Heute haben wir wie immer zu Beginn der Woche die Proben (samples) hergestellt.
Zuerst müssen die Glimmerplättchen (Micas) gecleaved werden. Das heißt, die oberste Glimmerschicht wird mit Hilfe eines Klebestreifens abgezogen. Danach werden die Micas noch mit APTES beschichtet. Das macht aber jemand aus dem Chemielabor.
Nun werden die Glimmerplättchen in ein Chloroform – EGS – Gemisch eingelegt. Dann heißt es warten und warten und warten,…
Nach der Inkubationszeit müssen die Micas noch gebadet (nicht mit Schwamm und Seife ;) ) und getrocknet werden. Erst dann können wir die Proteine hinaufpipettieren. Und was glaubt ihr kommt jetzt? Richtig! Warten, Mensa, warten…
Gestärkt und voller neuer Energien machen wir uns erneut ans Werk. Im letzten Schritt werden die Micas noch mit Puffer (den haben wir letzte Woche selbst gemacht) gewaschen. Und fertig!
Genaueres über die Funktionalisierung der Spitzen kann ich leider nicht schreiben, denn das ist streng geheim :-o

Juchhuu!!! Endlich funktioniert auch mein Blog =)
Vor drei Wochen habe ich mein Praktikum am Biophysikinstitut der JKU Linz begonnen. Ich bin in der AFM (Atomic Force Microscopy) – Gruppe tätig, wo wir verschiedene Messungen durchführen. Ich habe bereits viel erlebt. Glücksmomente, aber auch mehr oder weniger lange Pechsträhnen (Nicht immer funktioniert alles so wie man es möchte.), die aber nie der guten Stimmung im Labor schaden.
Mit dem Rasterkraftmikroskop kann man einerseits Imagen, andererseits eine Kraftspektroskopie durchführen.

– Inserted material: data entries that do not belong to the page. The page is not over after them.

-- ==== Sys2Proof/Laws/Frames.lean ====
section
/-! SUPPORT. What each operation leaves alone: for every operation of the machine one lemma that lists the fields of the
state it never changes. -/

namespace Sys2Proof.Machine

/-- A fold keeps what each of its steps keeps. -/
theorem foldl_keeps {σ α β : Type} (f : σ → α → σ) (π : σ → β) (h : ∀ s a, π (f s a) = π s) :
    ∀ (l : List α) (s : σ), π (l.foldl f s) = π s
  | [], _ => rfl
  | a :: l, s => (foldl_keeps f π h l (f s a)).trans (h s a)

/-- Reporting a list of path entries at a stop keeps what reporting one entry keeps. -/
theorem reportAll_keeps {β : Type} (π : State → β)
    (h : ∀ (t : State) (e : PathEntry) (q : Pos), π (reportSpoiled e (stopReason e) none q t) = π t) (q : Pos)
    (l : List PathEntry) (t : State) :
    π (l.foldl (fun t e => reportSpoiled e (stopReason e) none q t) t) = π t :=
  foldl_keeps _ π (fun t e => h t e q) l t

@[simp] theorem handRecord_frame (r : Record) (s : State) :
    (handRecord r s).pending = s.pending ∧ (handRecord r s).pass = s.pass ∧ (handRecord r s).fetch = s.fetch ∧
      (handRecord r s).run = s.run ∧ (handRecord r s).time = s.time ∧ (handRecord r s).expect = s.expect ∧
      (handRecord r s).plan = s.plan ∧ (handRecord r s).track = s.track ∧ (handRecord r s).image = s.image ∧
      (handRecord r s).recover = s.recover ∧ (handRecord r s).watch = s.watch ∧
      (handRecord r s).history = s.history ∧ (handRecord r s).setup = s.setup ∧ (handRecord r s).tally = s.tally ∧
      (handRecord r s).pins = s.pins ∧ (handRecord r s).out = s.out := by simp [handRecord]

@[simp] theorem handOrFold_frame (f : Record → Option Record) (new : Record) (s : State) :
    (handOrFold f new s).pending = s.pending ∧ (handOrFold f new s).pass = s.pass ∧
      (handOrFold f new s).fetch = s.fetch ∧ (handOrFold f new s).run = s.run ∧
      (handOrFold f new s).time = s.time ∧ (handOrFold f new s).expect = s.expect ∧
      (handOrFold f new s).plan = s.plan ∧ (handOrFold f new s).track = s.track ∧
      (handOrFold f new s).image = s.image ∧ (handOrFold f new s).recover = s.recover ∧
      (handOrFold f new s).watch = s.watch ∧ (handOrFold f new s).history = s.history ∧
      (handOrFold f new s).setup = s.setup ∧ (handOrFold f new s).tally = s.tally ∧
      (handOrFold f new s).pins = s.pins ∧ (handOrFold f new s).out = s.out := by
  simp only [handOrFold]
  (repeat' split) <;> simp

@[simp] theorem handState_frame (old : RunState) (cause : Option StopCause) (s : State) :
    (handState old cause s).pending = s.pending ∧ (handState old cause s).pass = s.pass ∧
      (handState old cause s).fetch = s.fetch ∧ (handState old cause s).run = s.run ∧
      (handState old cause s).time = s.time ∧ (handState old cause s).expect = s.expect ∧
      (handState old cause s).plan = s.plan ∧ (handState old cause s).track = s.track ∧
      (handState old cause s).image = s.image ∧ (handState old cause s).recover = s.recover ∧
      (handState old cause s).watch = s.watch ∧ (handState old cause s).history = s.history ∧
      (handState old cause s).setup = s.setup ∧ (handState old cause s).tally = s.tally ∧
      (handState old cause s).pins = s.pins ∧ (handState old cause s).out = s.out := by simp [handState]

@[simp] theorem changeRun_frame (new : RunState) (cause : Option StopCause) (s : State) :
    (changeRun new cause s).pending = s.pending ∧ (changeRun new cause s).pass = s.pass ∧
      (changeRun new cause s).fetch = s.fetch ∧ (changeRun new cause s).time = s.time ∧
      (changeRun new cause s).expect = s.expect ∧ (changeRun new cause s).plan = s.plan ∧
      (changeRun new cause s).track = s.track ∧ (changeRun new cause s).image = s.image ∧
      (changeRun new cause s).recover = s.recover ∧ (changeRun new cause s).watch = s.watch ∧
      (changeRun new cause s).history = s.history ∧ (changeRun new cause s).setup = s.setup ∧
      (changeRun new cause s).tally = s.tally ∧ (changeRun new cause s).pins = s.pins ∧
      (changeRun new cause s).out = s.out := by simp [changeRun]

Durch das Imagen entsteht ein Bild der Probe. Eine ganz kleine Nadel, die sich auf einer Blattfeder (Cantilever) befindet, rastert die Oberfläche der Probe ab und wenn diese auf eine Unebenheit trifft, verbiegt sich die Spitze. Ein Laserstrahl, der auf die Rückseite der Spitze auftrifft, wird je nach Stärke der Verbiegung abgelenkt. In unserer Gruppe werden auf diese Weise zum Beispiel Thrombozyten untersucht.
Wir sind jedoch mit der Kraftspektroskopie vertrauter. Hier wird eine funktionalisierte Spitze auf die Probe abgesenkt. Dann sollte es zu einer Bindung zwischen der Probe und der Nadel kommen. Wenn man nun die Spitze wieder wegbewegt, verbiegt sich diese nach unten, da ja noch die Bindung zwischen Rezeptor und Ligand herrscht. Ab einer gewissen Kraft reißt sie aber ab. Das Ganze sieht man dann in den Kraft – Abstands – Kurven am Computer.